Provided information:

/-! The stream. -/

/-- Rule R510: SIG_CHECK, word 0x20, compares the first eight bytes of the source region with the signature. -/
def Obligations.SigCheckComparesEightBytes : Prop :=
  decode 0x20#32 = .ok .sigCheck ∧ ∀ s : State,
    (¬ s.SrcFits → exec .sigCheck s = .next { s with err := 0x200#32, busy := false, done := true, curCmd := none })
    ∧ (s.SrcFits → s.srcLen.toNat < 8 →
      exec .sigCheck s = .next { s with err := 0x010#32, busy := false, done := true, curCmd := none })
    ∧ (s.SrcFits → 8 ≤ s.srcLen.toNat → ∀ bs : List Byte, bs.length = 8 → Holds s.buf s.srcAddr.toNat bs →
      (bs = [0x89#8, 0x50#8, 0x4E#8, 0x47#8, 0x0D#8, 0x0A#8, 0x1A#8, 0x0A#8] →
        exec .sigCheck s = .next { s with consumed := 8#32, err := 0#32, busy := false, done := true, curCmd := none })
      ∧ (bs ≠ [0x89#8, 0x50#8, 0x4E#8, 0x47#8, 0x0D#8, 0x0A#8, 0x1A#8, 0x0A#8] →
        exec .sigCheck s = .next { s with err := 0x010#32, busy := false, done := true, curCmd := none }))

/-- Rule R511: the signature is written at DST_ADDR and no byte outside it changes; a region that does not fit or holds fewer
than 8 bytes writes nothing. -/
def Obligations.SigEmitWritesTheSignature : Prop :=
  decode 0x21#32 = .ok .sigEmit ∧ ∀ s : State,
    (¬ s.DstFits → exec .sigEmit s = .next { s with err := 0x200#32, busy := false, done := true, curCmd := none })
    ∧ (s.DstFits → s.dstLen.toNat < 8 →
      exec .sigEmit s = .next { s with err := 0x400#32, busy := false, done := true, curCmd := none })
    ∧ (s.DstFits → 8 ≤ s.dstLen.toNat → ∃ m : Memory,
      exec .sigEmit s = .next { s with
        buf := m, consumed := 8#32, err := 0#32, busy := false, done := true, curCmd := none }
      ∧ Holds m s.dstAddr.toNat [0x89#8, 0x50#8, 0x4E#8, 0x47#8, 0x0D#8, 0x0A#8, 0x1A#8, 0x0A#8]
      ∧ SameBytesOutside s.buf m s.dstAddr.toNat 8)

/-- Rules R520 and R521, the success: over a stream of valid chunks PNG_PARSE writes one descriptor per chunk, in stream order,
and no byte outside the table, where the required chunks are in place or the check is off. -/
def Obligations.PngParseDescribesEveryChunk : Prop :=
  ∀ (s : State) (cs : List Chunk), s.ParseOperands → (∀ c ∈ cs, c.Valid) → (streamBytes cs).length = s.srcLen.toNat →
    Holds s.buf s.srcAddr.toNat (streamBytes cs) → 16 * cs.length ≤ s.dstLen.toNat →
    (s.structEn = true → RequiredChunks cs) →
    ∃ m : Memory,
      exec .pngParse s = .next { s with
        buf := m, chunkCount := BitVec.ofNat 32 cs.length, consumed := s.srcLen
        err := 0#32, busy := false, done := true, curCmd := none }
      ∧ Holds m s.dstAddr.toNat (tableBytes 8 cs) ∧ SameBytesOutside s.buf m s.dstAddr.toNat (16 * cs.length)

/-- Rules R521 and R522: with STRUCT_EN = 1 and the required chunks not in place, a stream that walks cleanly fails with
MissingRequiredChunks, and CHUNK_COUNT, FAULT_OFFSET = SRC_LEN and the descriptors are written. -/
def Obligations.PngParseRequiresHeaderAndEnd : Prop :=
  ∀ (s : State) (cs : List Chunk), s.ParseOperands → (∀ c ∈ cs, c.Valid) → (streamBytes cs).length = s.srcLen.toNat →
    Holds s.buf s.srcAddr.toNat (streamBytes cs) → 16 * cs.length ≤ s.dstLen.toNat →
    s.structEn = true → ¬ RequiredChunks cs →
    ∃ m : Memory,
      exec .pngParse s = .next { s with
        buf := m, chunkCount := BitVec.ofNat 32 cs.length, faultOffset := s.srcLen
        err := 0x020#32, busy := false, done := true, curCmd := none }
      ∧ Holds m s.dstAddr.toNat (tableBytes 8 cs) ∧ SameBytesOutside s.buf m s.dstAddr.toNat (16 * cs.length)

/-- Rules R331, R520 and R522: the first record that fails ends the walk: its chunk error wrapped (0x051 TooShort, 0x052 TooLong,
0x053 BadCRC, 0x054 Generic), its offset in FAULT_OFFSET, the number of records before it in CHUNK_COUNT and their descriptors in
the table. -/
def Obligations.PngParseStopsAtTheFirstBadRecord : Prop :=
  ∀ (s : State) (cs : List Chunk) (k : ChunkKind) (e : Word),
    (k, e) ∈ [(ChunkKind.tooShort, 0x051#32), (.tooLong, 0x052#32), (.badCrc, 0x053#32), (.generic, 0x054#32)] →
    s.ParseOperands → (∀ c ∈ cs, c.Valid) → (streamBytes cs).length < s.srcLen.toNat → Holds s.buf s.srcAddr.toNat (streamBytes cs) →
    16 * cs.length ≤ s.dstLen.toNat →
    RecordFails s.buf (s.srcAddr.toNat + (streamBytes cs).length) (s.srcLen.toNat - (streamBytes cs).length) k →
    ∃ m : Memory,
      exec .pngParse s = .next { s with
        buf := m, chunkCount := BitVec.ofNat 32 cs.length, faultOffset := BitVec.ofNat 32 (streamBytes cs).length
        err := e, busy := false, done := true, curCmd := none }
      ∧ Holds m s.dstAddr.toNat (tableBytes 8 cs) ∧ SameBytesOutside s.buf m s.dstAddr.toNat (16 * cs.length)

/-- Rules R520 and R522: a valid record that the table has no room for ends the walk with DstTooSmall, after it decodes. -/
def Obligations.PngParseStopsWhenTheTableIsFull : Prop :=
  ∀ (s : State) (cs : List Chunk) (c : Chunk), s.ParseOperands → (∀ x ∈ cs ++ [c], x.Valid) →
    (streamBytes (cs ++ [c])).length ≤ s.srcLen.toNat → Holds s.buf s.srcAddr.toNat (streamBytes (cs ++ [c])) →
    16 * cs.length ≤ s.dstLen.toNat → s.dstLen.toNat < 16 * (cs.length + 1) →
    ∃ m : Memory,
      exec .pngParse s = .next { s with
        buf := m, chunkCount := BitVec.ofNat 32 cs.length, faultOffset := BitVec.ofNat 32 (streamBytes cs).length
        err := 0x400#32, busy := false, done := true, curCmd := none }
      ∧ Holds m s.dstAddr.toNat (tableBytes 8 cs) ∧ SameBytesOutside s.buf m s.dstAddr.toNat (16 * cs.length)

/-- Rules R520 and R522: the block-level checks write ERR alone; a missing or wrong signature writes CHUNK_COUNT = 0 and
FAULT_OFFSET = 0 besides. -/
def Obligations.PngParseChecksOperandsThenSignature : Prop :=
  ∀ s : State,
    (¬ s.SrcFits ∨ ¬ s.DstFits →
      exec .pngParse s = .next { s with err := 0x200#32, busy := false, done := true, curCmd := none })
    ∧ (s.SrcFits → s.DstFits → RegionsOverlap s.srcAddr.toNat s.srcLen.toNat s.dstAddr.toNat s.dstLen.toNat →
      exec .pngParse s = .next { s with err := 0x300#32, busy := false, done := true, curCmd := none })
    ∧ (s.ParseOperands →
      (s.srcLen.toNat < 8 ∨ ∃ bs : List Byte, bs.length = 8 ∧ Holds s.buf s.srcAddr.toNat bs
        ∧ bs ≠ [0x89#8, 0x50#8, 0x4E#8, 0x47#8, 0x0D#8, 0x0A#8, 0x1A#8, 0x0A#8]) →
      exec .pngParse s = .next { s with
        chunkCount := 0#32, faultOffset := 0#32, err := 0x010#32, busy := false, done := true, curCmd := none })

/-- Rule R523, a law the spec derives: a walk that finishes stands exactly at the end of the stream, and has described at most
(SRC_LEN - 8) / 12 chunks. -/
def Obligations.FinishedWalkStandsAtTheStreamEnd : Prop :=
  ∀ (s : State) (w : Walk), 8 ≤ s.srcLen.toNat → s.walk = .ok (.finished w) →
    w.off = s.srcLen.toNat ∧ w.count ≤ (s.srcLen.toNat - 8) / 12

/-- Rule R512, a law the spec derives: SIG_EMIT writes the stream of no chunks, and CHUNK_ENCODE at the end of a stream, its data
outside the record or in place, makes it the stream of one chunk more, CONSUMED saying where the next record goes. -/
def Obligations.SerializingCommandsBuildTheStream : Prop :=
  (∀ s t : State, exec .sigEmit s = .next t → t.err = 0#32 → Holds t.buf s.dstAddr.toNat (streamBytes []) ∧ t.consumed = 8#32)
    ∧ ∀ (s t : State) (a : Nat) (cs : List Chunk) (d : List Byte), s.cfg.wf = true → Holds s.buf a (streamBytes cs) →
      s.dstAddr.toNat = a + (streamBytes cs).length → d.length = s.chunkLen.toNat → Holds s.buf s.dataAddr.toNat d →
      exec .chunkEncode s = .next t → t.err = 0#32 →
      Holds t.buf a (streamBytes (cs ++ [{ type := s.chunkType, data := d }]))
        ∧ s.dstAddr.toNat + t.consumed.toNat = a + (streamBytes (cs ++ [{ type := s.chunkType, data := d }])).length

/-! What holds of every command. -/

/-- Rules R301 and R132: a command changes no register besides STATUS, ERR and its result registers. -/
def Obligations.CommandsWriteOnlyTheirResultRegisters : Prop :=
  ∀ (i : Instr) (s t : State) (r : Reg), exec i s = .next t → r ≠ .status → r ≠ .err → r ∉ resultRegs i →
    regValue t r = regValue s r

Work item: In the data above, find each line where the string "Prop" appears, then copy it.

Exercise output:
def Obligations.SigCheckComparesEightBytes : Prop :=
def Obligations.SigEmitWritesTheSignature : Prop :=
def Obligations.PngParseDescribesEveryChunk : Prop :=
def Obligations.PngParseRequiresHeaderAndEnd : Prop :=
def Obligations.PngParseStopsAtTheFirstBadRecord : Prop :=
def Obligations.PngParseStopsWhenTheTableIsFull : Prop :=
def Obligations.PngParseChecksOperandsThenSignature : Prop :=
def Obligations.FinishedWalkStandsAtTheStreamEnd : Prop :=
def Obligations.SerializingCommandsBuildTheStream : Prop :=
def Obligations.CommandsWriteOnlyTheirResultRegisters : Prop :=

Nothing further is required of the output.